THE PROBLEM -> Report each line of the data that has "instruction" somewhere in it.

#### PROVIDED ENTRIES ####

/-- From `s` to `t` the issuer's group has become `g` with the issuing split `p`, and the only registers changed are the
v-registers and lanes of `vd` and the s-registers of `sd` (s124 to s126 are the split's EXEC): everything outside the groups,
every other group, every other split, and the group's and the split's other fields but for its place in the program are as
before. -/
structure OnlyRegs (s t : State) (k : Issuer) (g : Group) (p : Split) (vd : Nat → Nat → Prop) (sd : Nat → Prop) : Prop where
  outside : OutsideKept s t
  others : OthersKept s t k.g.gid
  group : t.group? k.g.gid = some g
  split : g.split? k.p.num = some p
  bare : bareGroup g = bareGroup k.g
  splits : ∀ n, n ≠ k.p.num → (g.split? n).map plainSplit = (k.g.split? n).map plainSplit
  place : placelessSplit p = placelessSplit k.p
  vregs : ∀ r l, l < 96 → ¬ vd r l → g.rdV r l = k.g.rdV r l
  sregs : ∀ r, ¬ sd r → g.rdS p r = k.g.rdS k.p r

/-- An instruction answers a next state that is `s'` with the issuer `k'` (the state and the issuer before it, with the
changes that a statement names), but for the registers `vd` and `sd` and the split's place; the group and the split then
satisfy `post`. -/
def Answers (i : Instr) (s s' : State) (k' : Issuer) (vd : Nat → Nat → Prop) (sd : Nat → Prop) (post : Group → Split → Prop) :
    Prop :=
  ∃ t g p, exec i s = .next t ∧ OnlyRegs s' t k' g p vd sd ∧ post g p

/-- Nothing: no v-register, no s-register. -/
def noV : Nat → Nat → Prop := fun _ _ => False
def noS : Nat → Prop := fun _ => False

/-- A split at a clause boundary, to go on with the clause at `pc`. -/
def StandsAt (p : Split) (pc : DWord) : Prop :=
  p.pc = pc ∧ p.cl = none ∧ p.widx = 0 ∧ p.entry = 0 ∧ p.rep = Rep.idle

/-- The instruction changes nothing but its split's place. -/
def OnlyMoves (i : Instr) (s : State) (k : Issuer) : Prop := Answers i s s k noV noS fun _ _ => True

/-- The instruction transfers control: the split stands at the clause `pc`, and nothing else changes. -/
def Transfers (i : Instr) (s : State) (k : Issuer) (pc : DWord) : Prop :=
  Answers i s s k noV noS fun _ p => StandsAt p pc

/-- The issuer with its split, or its group, replaced. -/
def withSplit (k : Issuer) (p : Split) : Issuer := { k with p }
def withGroup (k : Issuer) (g : Group) : Issuer := { k with g }

/-- The group of the issuer with another split or group in its place. -/
def splitPut (s : State) (k : Issuer) (p : Split) : State := s.setGroup (k.g.setSplit p)

/-- What an s-register holds after `w` is written to it: a write of s124 to s126 is ANDed with MEMB (R113). -/
def sWritten (k : Issuer) (r : Nat) (w : Word) : Word :=
  if 124 ≤ r ∧ r ≤ 126 then w &&& Mask.word k.p.memb (r - 124) else w

/-- A format-A instruction writes `f l` to D in every active lane `l`, or `f 0` to the s-register D in scalar form, and
nothing else. -/
def LaneResult (i : Instr) (o : OpA) (s : State) (k : Issuer) (f : Nat → Word) : Prop :=
  ∃ t g p, exec i s = .next t
    ∧ OnlyRegs s t k g p (fun r l => o.s = false ∧ r = o.d ∧ l ∈ k.lanes) (fun r => o.s = true ∧ r = o.d)
    ∧ (o.s = false → ∀ l ∈ k.lanes, g.rdV o.d l = f l)
    ∧ (o.s = true → g.rdS p o.d = sWritten k o.d (f 0))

####

ANSWER SPACE ->
/-- An instruction answers a next state that is `s'` with the issuer `k'` (the state and the issuer before it, with the
/-- The instruction changes nothing but its split's place. -/
/-- The instruction transfers control: the split stands at the clause `pc`, and nothing else changes. -/
/-- A format-A instruction writes `f l` to D in every active lane `l`, or `f 0` to the s-register D in scalar form, and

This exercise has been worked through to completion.